**THE TASK:** Note every line in the entries that contains the string "addr", and copy it.

Stored items:
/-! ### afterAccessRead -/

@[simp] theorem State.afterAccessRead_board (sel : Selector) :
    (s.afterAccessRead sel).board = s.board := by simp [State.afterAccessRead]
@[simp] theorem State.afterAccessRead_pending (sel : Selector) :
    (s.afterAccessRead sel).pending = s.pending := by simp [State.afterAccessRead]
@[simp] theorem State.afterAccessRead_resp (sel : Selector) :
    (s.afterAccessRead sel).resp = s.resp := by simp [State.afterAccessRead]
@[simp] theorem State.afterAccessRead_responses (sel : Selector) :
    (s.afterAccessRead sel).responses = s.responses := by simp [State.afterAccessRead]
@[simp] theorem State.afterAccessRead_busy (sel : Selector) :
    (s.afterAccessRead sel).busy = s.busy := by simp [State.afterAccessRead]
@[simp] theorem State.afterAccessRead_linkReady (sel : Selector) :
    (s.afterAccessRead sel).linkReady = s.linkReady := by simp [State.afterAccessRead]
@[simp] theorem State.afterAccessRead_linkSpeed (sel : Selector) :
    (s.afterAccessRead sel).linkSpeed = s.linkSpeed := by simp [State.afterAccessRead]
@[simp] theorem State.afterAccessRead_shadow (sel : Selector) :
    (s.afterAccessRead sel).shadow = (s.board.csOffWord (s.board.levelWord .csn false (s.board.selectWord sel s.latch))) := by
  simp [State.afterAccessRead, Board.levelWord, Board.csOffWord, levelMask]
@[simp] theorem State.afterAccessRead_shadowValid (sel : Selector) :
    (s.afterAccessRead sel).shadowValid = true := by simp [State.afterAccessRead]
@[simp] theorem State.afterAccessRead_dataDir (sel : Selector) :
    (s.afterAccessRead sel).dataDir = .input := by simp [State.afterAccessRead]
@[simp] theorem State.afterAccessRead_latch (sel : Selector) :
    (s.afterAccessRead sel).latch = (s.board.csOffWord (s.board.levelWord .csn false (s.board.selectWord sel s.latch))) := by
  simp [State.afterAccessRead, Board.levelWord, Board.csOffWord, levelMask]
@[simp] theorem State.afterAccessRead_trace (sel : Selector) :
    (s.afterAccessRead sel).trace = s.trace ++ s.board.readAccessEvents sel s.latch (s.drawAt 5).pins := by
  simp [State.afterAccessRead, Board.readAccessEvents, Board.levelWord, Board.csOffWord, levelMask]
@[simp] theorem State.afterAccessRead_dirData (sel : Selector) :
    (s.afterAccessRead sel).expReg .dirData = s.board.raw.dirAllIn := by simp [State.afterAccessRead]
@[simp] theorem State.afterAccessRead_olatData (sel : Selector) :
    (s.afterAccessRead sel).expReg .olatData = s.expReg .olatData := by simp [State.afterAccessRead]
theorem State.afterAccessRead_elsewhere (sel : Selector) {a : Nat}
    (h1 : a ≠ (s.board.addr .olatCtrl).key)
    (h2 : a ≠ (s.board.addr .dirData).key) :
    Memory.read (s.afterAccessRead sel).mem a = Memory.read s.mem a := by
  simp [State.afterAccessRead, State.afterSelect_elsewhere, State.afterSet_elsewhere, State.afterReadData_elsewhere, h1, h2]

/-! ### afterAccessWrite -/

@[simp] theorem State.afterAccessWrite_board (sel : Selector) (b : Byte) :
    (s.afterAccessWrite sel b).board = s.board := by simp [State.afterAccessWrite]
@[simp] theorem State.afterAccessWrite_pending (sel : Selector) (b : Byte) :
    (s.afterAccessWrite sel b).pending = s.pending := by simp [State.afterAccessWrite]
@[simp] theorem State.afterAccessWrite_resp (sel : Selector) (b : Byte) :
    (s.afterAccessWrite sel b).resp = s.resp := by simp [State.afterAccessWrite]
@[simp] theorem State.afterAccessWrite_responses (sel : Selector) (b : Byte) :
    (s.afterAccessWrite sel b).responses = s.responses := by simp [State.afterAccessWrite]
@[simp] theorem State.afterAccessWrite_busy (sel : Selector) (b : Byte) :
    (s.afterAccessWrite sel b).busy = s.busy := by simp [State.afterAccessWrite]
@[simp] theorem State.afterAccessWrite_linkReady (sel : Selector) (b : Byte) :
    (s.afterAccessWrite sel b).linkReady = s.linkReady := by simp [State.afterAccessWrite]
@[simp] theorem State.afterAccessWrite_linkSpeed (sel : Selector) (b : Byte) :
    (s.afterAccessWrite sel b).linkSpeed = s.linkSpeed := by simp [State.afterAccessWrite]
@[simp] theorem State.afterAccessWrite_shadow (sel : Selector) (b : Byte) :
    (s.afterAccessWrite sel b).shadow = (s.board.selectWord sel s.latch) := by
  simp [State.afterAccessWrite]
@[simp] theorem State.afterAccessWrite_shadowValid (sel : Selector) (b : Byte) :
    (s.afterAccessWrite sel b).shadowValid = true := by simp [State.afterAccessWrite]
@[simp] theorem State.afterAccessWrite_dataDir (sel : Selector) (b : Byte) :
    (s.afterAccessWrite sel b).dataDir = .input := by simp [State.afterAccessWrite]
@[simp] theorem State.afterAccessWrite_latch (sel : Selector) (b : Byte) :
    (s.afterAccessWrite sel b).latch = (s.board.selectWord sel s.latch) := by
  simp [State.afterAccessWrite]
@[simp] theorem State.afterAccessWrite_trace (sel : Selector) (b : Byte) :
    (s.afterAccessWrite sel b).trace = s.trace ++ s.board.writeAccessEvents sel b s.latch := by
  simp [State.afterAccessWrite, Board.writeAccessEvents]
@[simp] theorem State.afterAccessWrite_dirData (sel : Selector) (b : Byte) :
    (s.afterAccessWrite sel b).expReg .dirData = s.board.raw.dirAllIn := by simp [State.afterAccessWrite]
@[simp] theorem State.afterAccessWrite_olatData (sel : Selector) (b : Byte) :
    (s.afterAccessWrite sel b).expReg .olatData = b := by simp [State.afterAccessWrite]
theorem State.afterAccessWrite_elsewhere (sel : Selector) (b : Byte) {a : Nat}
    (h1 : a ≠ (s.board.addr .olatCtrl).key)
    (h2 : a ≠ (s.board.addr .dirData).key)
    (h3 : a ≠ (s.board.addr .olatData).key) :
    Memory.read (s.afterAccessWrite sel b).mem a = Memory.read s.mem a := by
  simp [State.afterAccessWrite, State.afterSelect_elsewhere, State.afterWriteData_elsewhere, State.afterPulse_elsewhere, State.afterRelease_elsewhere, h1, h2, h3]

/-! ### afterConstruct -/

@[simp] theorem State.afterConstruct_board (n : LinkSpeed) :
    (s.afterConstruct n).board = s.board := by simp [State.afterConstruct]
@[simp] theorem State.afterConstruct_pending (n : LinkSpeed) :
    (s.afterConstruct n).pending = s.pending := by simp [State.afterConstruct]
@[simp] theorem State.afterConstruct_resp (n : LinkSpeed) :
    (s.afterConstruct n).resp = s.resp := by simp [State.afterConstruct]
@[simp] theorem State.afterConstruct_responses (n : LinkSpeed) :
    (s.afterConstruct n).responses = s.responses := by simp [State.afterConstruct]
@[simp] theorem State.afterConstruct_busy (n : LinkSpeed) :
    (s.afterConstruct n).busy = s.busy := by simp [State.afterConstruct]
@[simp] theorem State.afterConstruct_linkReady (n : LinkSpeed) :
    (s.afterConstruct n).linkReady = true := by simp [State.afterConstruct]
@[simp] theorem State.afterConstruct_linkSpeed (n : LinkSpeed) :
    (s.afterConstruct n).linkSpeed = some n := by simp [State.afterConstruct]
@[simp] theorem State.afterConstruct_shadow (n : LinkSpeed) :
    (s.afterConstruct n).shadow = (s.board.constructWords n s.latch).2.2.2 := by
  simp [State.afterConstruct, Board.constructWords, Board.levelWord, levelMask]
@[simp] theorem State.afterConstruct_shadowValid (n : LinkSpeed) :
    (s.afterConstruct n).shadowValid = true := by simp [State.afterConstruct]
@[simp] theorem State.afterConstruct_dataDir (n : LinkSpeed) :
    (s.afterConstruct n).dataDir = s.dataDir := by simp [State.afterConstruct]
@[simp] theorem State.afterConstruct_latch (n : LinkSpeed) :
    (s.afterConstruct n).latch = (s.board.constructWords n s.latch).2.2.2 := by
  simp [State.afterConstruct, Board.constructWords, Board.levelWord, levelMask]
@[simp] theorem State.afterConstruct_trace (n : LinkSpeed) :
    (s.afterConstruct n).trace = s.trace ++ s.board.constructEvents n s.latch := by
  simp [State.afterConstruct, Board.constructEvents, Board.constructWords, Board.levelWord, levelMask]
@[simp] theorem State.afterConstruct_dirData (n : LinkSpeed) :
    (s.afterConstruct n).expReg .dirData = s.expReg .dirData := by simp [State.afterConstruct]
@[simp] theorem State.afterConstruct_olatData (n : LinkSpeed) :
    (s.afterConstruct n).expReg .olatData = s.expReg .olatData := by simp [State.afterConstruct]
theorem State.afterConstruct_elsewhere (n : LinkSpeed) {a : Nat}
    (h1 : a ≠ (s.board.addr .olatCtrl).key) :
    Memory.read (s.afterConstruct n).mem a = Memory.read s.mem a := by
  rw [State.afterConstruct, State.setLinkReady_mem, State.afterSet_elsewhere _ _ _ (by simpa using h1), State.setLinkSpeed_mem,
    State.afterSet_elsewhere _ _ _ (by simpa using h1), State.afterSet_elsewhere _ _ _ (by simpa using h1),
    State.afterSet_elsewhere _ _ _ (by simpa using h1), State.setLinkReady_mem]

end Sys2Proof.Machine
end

**EXERCISE RESULT:**
    (h1 : a ≠ (s.board.addr .olatCtrl).key)
    (h2 : a ≠ (s.board.addr .dirData).key) :
    (h1 : a ≠ (s.board.addr .olatCtrl).key)
    (h2 : a ≠ (s.board.addr .dirData).key)
    (h3 : a ≠ (s.board.addr .olatData).key) :
    (h1 : a ≠ (s.board.addr .olatCtrl).key) :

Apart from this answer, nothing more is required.